Item 1. Security and Issuer.

 

Securities acquired: 245,000 ordinary shares, par value $0.0001 per share.
 
Issuer: Sunrise New Energy Co., Ltd. (the “Issuer”)
  Room 703, West Zone, R&D Building, Zibo Science and Technology Industrial Entrepreneurship Park, No. 69 Sanying Road, Zhangdian District, Zibo City, Shandong Province, People’s Republic of China

 

Item 2. Identity and Background.

 

  (a) This statement is filed by GMB Wisdom Sharing Platform Co., Ltd. (“GMB WSP”), a British Virgin Islands company, and Haiping Hu (“Hu,” together with GMB WSP, the “Reporting Persons”).

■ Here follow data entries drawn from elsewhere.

-- ==== Sys2Proof/Certificates/Slice0/Obligations.lean ====
section
/-! DEFINITION. The statements for the provers. `Sys2Proof.Claims` holds the words they share, written from the spec's rules; each
statement is a definition `Obligations.<Name>`. -/

namespace Sys2Proof.Claims

open Sys2Proof.Machine

/-! ### Commands by kind -/

/-- The head and the request code of a request (§11.4). -/
def requestOf : Instr → Option (ReqHead × Byte)
  | .ident q => some (q, 1)
  | .status q _ => some (q, 2)
  | .clear q _ => some (q, 3)
  | .raster q _ _ _ _ _ => some (q, 4)
  | .outmode q _ _ => some (q, 5)
  | .silence q _ _ => some (q, 6)
  | .subscribe q _ _ => some (q, 7)
  | .release q _ => some (q, 8)
  | .winset q _ _ => some (q, 9)
  | .windrop q _ _ => some (q, 10)
  | .winmove q _ _ _ => some (q, 11)
  | .winread q _ _ _ => some (q, 12)
  | .discard q _ => some (q, 13)
  | .commit q _ => some (q, 14)
  | .presave q _ _ => some (q, 15)
  | .recall q _ _ => some (q, 16)
  | .take q _ _ _ _ _ _ => some (q, 17)
  | .freezeNow q _ _ _ => some (q, 18)
  | .freezeAt q _ _ _ => some (q, 18)
  | .thaw q _ _ => some (q, 19)
  | .rotset q _ _ _ _ _ _ => some (q, 20)
  | .cueset q _ _ => some (q, 21)
  | .cuedrop q _ => some (q, 22)
  | .genlock q _ => some (q, 23)
  | .survey q _ => some (q, 24)
  | .surveyread q _ => some (q, 25)
  | .restart q => some (q, 26)
  | .unknownRequest q code => some (q, code)
  | _ => none

/-- The requests that may be broadcast: the left column of R164's table. -/
def mayBroadcast : Instr → Bool
  | .clear _ _ => true
  | .raster _ _ _ _ _ _ => true
  | .outmode _ _ _ => true
  | .silence _ _ _ => true
  | .commit _ _ => true
  | .recall _ _ _ => true
  | .rotset _ _ _ _ _ _ _ => true
  | .cueset _ _ _ => true
  | .cuedrop _ _ => true
  | .genlock _ _ => true
  | .restart _ => true
  | _ => false

/-- The command is RESTART. -/
def isRestart : Instr → Bool
  | .restart _ => true
  | _ => false

/-- The command is a cell position of the incoming stream: a request, another cell, or a cell with a failed header. -/
def isCell : Instr → Bool
  | .frameOpen _ _ _ _ _ _ => true
  | .pic _ _ _ _ _ _ _ => true
  | .frameClose _ _ _ => true
  | .timebase _ _ _ _ _ => true
  | .enumCell _ => true
  | .forwardCell _ => true
  | .headerError => true
  | c => (requestOf c).isSome

/-- The reply codes that refuse a request (10 §10.2). -/
def isRefusal : ReplyCode → Bool
  | .done => false
  | .armed => false
  | .shared => false
  | _ => true

/-! ### Delivery and replies -/

/-- The request is addressed to this part and is taken (R141). -/
abbrev Hears (q : ReqHead) (s : State) : Prop := s.trx.link = .sync ∧ s.address = some q.target ∧ q.target.toNat ≠ 31

/-- The request is a broadcast and is taken (R142). -/
abbrev Broadcast (q : ReqHead) (s : State) : Prop := s.trx.link = .sync ∧ q.target.toNat = 31

/-- The state, with the cell sent on as it came (R133, R137). -/
def passedOn (s : State) : State := { s with trx := { s.trx with consecErrors := 0 }, fwd := ⟨.unchanged, false⟩ }

/-- The state, with a reply sent in the cell's place (R138, R162): the attention indicator is read from this state (R165), and the
result is followed by zero bytes up to 40 (R177). -/
def replied (q : ReqHead) (code : Byte) (rc : ReplyCode) (result : List Byte) (s : State) : State :=
  { s with
    trx := { s.trx with consecErrors := 0 }
    fwd := ⟨.reply ⟨q.target, q.tag, code, rc, decide (s.conditions ≠ 0#12),
      result ++ List.replicate (40 - result.length) 0#8⟩, false⟩ }

/-- The state with condition `n` of R177 set. -/
def raised (n : Nat) (s : State) : State := { s with conditions := s.conditions ||| BitVec.twoPow 12 n }

/-- A byte names an item of a numbered kind (§0.9). -/
abbrev Names {n : Nat} (b : Byte) (i : Fin n) : Prop := b.toNat = i.val

/-- A colour as four bytes carry it (R177). -/
def colourOf (w : Word) : Colour :=
  ⟨BitVec.ofNat 10 (w.toNat / 2 ^ 20), BitVec.ofNat 10 (w.toNat / 2 ^ 10), BitVec.ofNat 10 w.toNat⟩

/-- A counter after one more event; it saturates at 65535 (§0.11, R70). -/
def bumped (n : Nat) : Nat := if n < 65535 then n + 1 else 65535

/-! ### Numbers of the enumerations -/

/-- The number of a genlock state: FREE, ACQUIRE, TRACK, LOCKED (R177). -/
def genlockNumber : GenlockState → Byte
  | .free => 0
  | .acquire => 1
  | .track => 2
  | .locked => 3

/-- The number of a source state: UNBOUND, WAITING, LIVE, STALE, LOST (R177). -/
def sourceNumber : SourceState → Byte
  | .unbound => 0
  | .waiting => 1
  | .live => 2
  | .stale => 3
  | .lost => 4

/-- The number of a slot's state: EMPTY, FILLING, CLOSING, COMPLETE, DAMAGED (R52, R177). -/
def slotNumber (r : SlotRecord) : Byte :=
  match r.frame.map FrameInfo.phase with
  | none => 0
  | some .filling => 1
  | some .closing => 2
  | some (.complete _) => 3
  | some .damaged => 4

/-- The number of a survey state: IDLE, RUNNING, DONE (R177). -/
def surveyNumber : SurveyState → Byte
  | .idle => 0
  | .running => 1
  | .done => 2

/-- The number of a reset cause: POWER_ON, RESTART (R177). -/
def resetNumber : ResetCause → Byte
  | .powerOn => 0
  | .restart => 1

/-- The number of a reply code, in the order of the table of §10.2 (R177). -/
def replyNumber : ReplyCode → Byte
  | .done => 0
  | .armed => 1
  | .busy => 2
  | .staged => 3
  | .range => 4
  | .absent => 5
  | .duplicate => 6
  | .full => 7
  | .pinned => 8
  | .shared => 9
  | .frozen => 10
  | .notLive => 11
  | .unknown => 12

/-! ### Layout -/

/-- A list holds one record of number `w`: `r`, with `below` and `above` around it. -/
abbrev HoldsAt (l below : List WindowRecord) (r : WindowRecord) (above : List WindowRecord) (w : Fin 8) : Prop :=
  l = below ++ r :: above ∧ r.number = w ∧ ∀ x ∈ below ++ above, x.number ≠ w

/-- A list holds no record of number `w`. -/
abbrev Lacks (l : List WindowRecord) (w : Fin 8) : Prop := ∀ x ∈ l, x.number ≠ w

/-- The fields of a WINSET record are within their ranges and encodings (R1, R6, R177). -/
abbrev RecordInRange (raw : RawWindow) : Prop :=
  raw.number.toNat < 8
    ∧ ((raw.kind.toNat = 0 ∧ raw.value.toNat / 2 ^ 24 < 16) ∨ (raw.kind.toNat = 1 ∧ raw.value.toNat / 2 ^ 24 < 4)
        ∨ raw.kind.toNat = 2)
    ∧ (-2048 ≤ raw.x0.toInt ∧ raw.x0.toInt ≤ 4095) ∧ (-2048 ≤ raw.y0.toInt ∧ raw.y0.toInt ≤ 4095)
    ∧ (1 ≤ raw.width.toNat ∧ raw.width.toNat ≤ 4096) ∧ (1 ≤ raw.height.toNat ∧ raw.height.toNat ≤ 4096)
    ∧ (raw.presence.getLsbD 0 = true →
        raw.cx0.toNat ≤ 1919 ∧ raw.cy0.toNat ≤ 1199 ∧ (1 ≤ raw.cw.toNat ∧ raw.cw.toNat ≤ 1920)
          ∧ (1 ≤ raw.ch.toNat ∧ raw.ch.toNat ≤ 1200))
    ∧ raw.presence.getLsbD 1 = raw.presence.getLsbD 2
    ∧ (raw.presence.getLsbD 1 = true → raw.borderWidth.toNat ≤ 15)

/-- The record LYU keeps of a WINSET record: as written, with opacity values 257..511 taken as 256 (R1, R6, R177). -/
def KeptAs (raw : RawWindow) (r : WindowRecord) : Prop :=
  r.number.val = raw.number.toNat
    ∧ (match r.content with
        | .source src => raw.kind.toNat = 0 ∧ src.val = raw.value.toNat / 2 ^ 24
        | .list l => raw.kind.toNat = 1 ∧ l.val = raw.value.toNat / 2 ^ 24
        | .colour c => raw.kind.toNat = 2 ∧ c = colourOf raw.value)
    ∧ r.x0 = raw.x0.toInt ∧ r.y0 = raw.y0.toInt ∧ r.width = raw.width.toNat ∧ r.height = raw.height.toNat
    ∧ r.crop = (if raw.presence.getLsbD 0 then some ⟨raw.cx0.toNat, raw.cy0.toNat, raw.cw.toNat, raw.ch.toNat⟩ else none)
    ∧ r.opacity = (if raw.opacity.toNat % 512 ≤ 256 then raw.opacity.toNat % 512 else 256)
    ∧ r.border = (if raw.presence.getLsbD 1 then some ⟨raw.borderWidth.toNat, colourOf raw.borderColour⟩ else none)
    ∧ r.fallback = (if raw.presence.getLsbD 3 then some (colourOf raw.fallback) else none)

/-- The state with the pending bank of an output edited: pending-dirty is set (R4). -/
def edited (o : Fin 4) (l : List WindowRecord) (s : State) : State :=
  s.setOutput o { s.output o with pending := l, dirty := true }

/-- Every output of a mask has its mode set (R19). -/
def moded (m : BitVec 4) (d : OutputMode) (s : State) : State :=
  { s with outputs := tmap (fun o out => if m.getLsbD o.val then { out with mode := d } else out) s.outputs }

/-- Every output of a mask is armed (R12). -/
def armedBy (m : BitVec 4) (s : State) : State :=
  { s with outputs := tmap (fun o out => if m.getLsbD o.val then { out with armed := true } else out) s.outputs }

/-- Preset `n` is recalled into every output of a mask that has it (R17, R18); EDIT_OVERRIDDEN is set if one of these was dirty. -/
def recalled (m : BitVec 4) (n : Fin 8) (s : State) : State :=
  { s with
    outputs := tmap (fun o out =>
      match tget out.presets n with
      | some l => if m.getLsbD o.val then { out with pending := l, dirty := false, armed := true } else out
      | none => out) s.outputs
    conditions :=
      if ∃ o : Fin 4, m.getLsbD o.val = true ∧ ((s.output o).preset n).isSome = true ∧ (s.output o).dirty = true then
        s.conditions ||| BitVec.twoPow 12 11
      else s.conditions }

/-! ### Stores -/

/-- Store `i` is the one bound to `src` (R49). -/
abbrev BoundAt (s : State) (src : Fin 16) (i : Fin 8) : Prop :=
  (s.store i).binding = some src ∧ ∀ j, (s.store j).binding = some src → j = i

/-- No store is bound to `src`. -/
abbrev Unbound (s : State) (src : Fin 16) : Prop := ∀ j, (s.store j).binding ≠ some src

/-- No slot of a store is pinned. -/
abbrev Unpinned (st : Store) : Prop := ∀ k, (st.slot k).pins = 0

/-- RGU takes the loss of the genlock reference (R125). -/
def referenceLost (s : State) : State :=
  { s with
    rgu := { s.rgu with genlock := .free, reference := none, trim := 0, nextCorr := 0, capture := none, lastE := none,
                        goodCount := 0, badCount := 0 }
    conditions :=
      if s.rgu.genlock = .locked then s.conditions ||| BitVec.twoPow 12 9 ||| BitVec.twoPow 12 8
      else s.conditions ||| BitVec.twoPow 12 9 }

/-- The store of `src` leaves LIVE, is rebound or is released (R68, R125). -/
def leftLive (src : Fin 16) (s : State) : State :=
  if s.rgu.genlock ≠ .free ∧ s.rgu.reference = some src then referenceLost s else s

/-- The end of store `i`'s binding to `src` (R51, R97, R125): its queue entries go, its armings are forgotten, RGU is told. -/
def unbinding (i : Fin 8) (src : Fin 16) (s : State) : State :=
  leftLive src { s with
    queue := s.queue.filter (fun e => e.store ≠ i)
    freezes := tmap (fun _ row => tmap (fun _ f => match f with
      | .armed t j => if j = i then .none else .armed t j
      | other => other) row) s.freezes }

/-- A slot that holds nothing, is not selected and has pin count 0. -/
def clearedSlots : Vector SlotRecord 3 := Vector.replicate 3 ⟨none, false, 0⟩

/-- A slot may be chosen for a new frame (R55). -/
abbrev Candidate (r : SlotRecord) : Prop :=
  r.selected = false ∧ r.pins = 0 ∧ ∀ f ∈ r.frame, f.phase ≠ .filling ∧ f.phase ≠ .closing

/-- A candidate of the first preference: EMPTY or DAMAGED (R55). -/
abbrev Vacant (r : SlotRecord) : Prop := Candidate r ∧ ∀ f ∈ r.frame, f.phase = .damaged

/-- A slot is COMPLETE with a completion number (R52). -/
abbrev CompleteAs (r : SlotRecord) (n : Nat) : Prop := ∃ f ∈ r.frame, f.phase = .complete n

/-- A candidate of the second preference, with its number: COMPLETE, and not the newest (R55). -/
def Superseded (st : Store) (k : Fin 3) (n : Nat) : Prop :=
  Candidate (st.slot k) ∧ CompleteAs (st.slot k) n ∧ ∃ j m, CompleteAs (st.slot j) m ∧ n < m

/-- The store's FILLING slot and its frame (R54). -/
abbrev FillingAt (st : Store) (k : Fin 3) (f : FrameInfo) : Prop :=
  (st.slot k).frame = some f ∧ f.phase = .filling ∧ ∀ j, ∀ g ∈ (st.slot j).frame, g.phase = .filling → j = k

/-- No slot of the store is FILLING with frame tag `tag`. -/
abbrev NoneFilling (st : Store) (tag : Byte) : Prop :=
  ∀ k, ∀ f ∈ (st.slot k).frame, f.phase = .filling → FillingAt st k f ∧ f.tag ≠ tag

/-- The store with slot `k`'s frame written. -/
def withFrame (st : Store) (k : Fin 3) (f : FrameInfo) : Store :=
  { st with slots := tset st.slots k { st.slot k with frame := some f } }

The Reporting Persons hold 8,075,533 ordinary shares of the Issuer, representing a total of 30.90% of the Issuer’s total outstanding ordinary shares as of the date hereof.

 

  (b) The principal business address of GMB WSP is Room 350, 3rd Floor, Building 6,Yard 1, Shangdi 10th Street, Haidian District, Beijing, The PRC; the principal address of Hu is No.1, Lane 1599, Dingxiang Road, Pudong District, Shanghai, China.

 

  (c) GMP WSP is a holding company and does not have any business operations. Hu is the sole director and shareholder of GMP WSP, as well as the CEO and director of the Issuer.

 

  (d) During the past five years, none of the Reporting Persons or to the knowledge of the Reporting Persons, the persons identified in this Item 2, has been convicted in a criminal proceeding (excluding traffic violations or similar misdemeanors).

 

  (e) During the past five years, none of the Reporting Persons or to the knowledge of the Reporting Persons, the persons identified in this Item 2, has been a party to a civil proceeding of a judicial or administrative body of competent jurisdiction and as a result of such proceeding was the subject to a judgment, decree or final order enjoining future violations of, or prohibiting or mandating activities subject to, federal and state securities laws of findings any violation with respect to such laws.

 

  (f)

GMB WSP is a company incorporated in the British Virgin Islands.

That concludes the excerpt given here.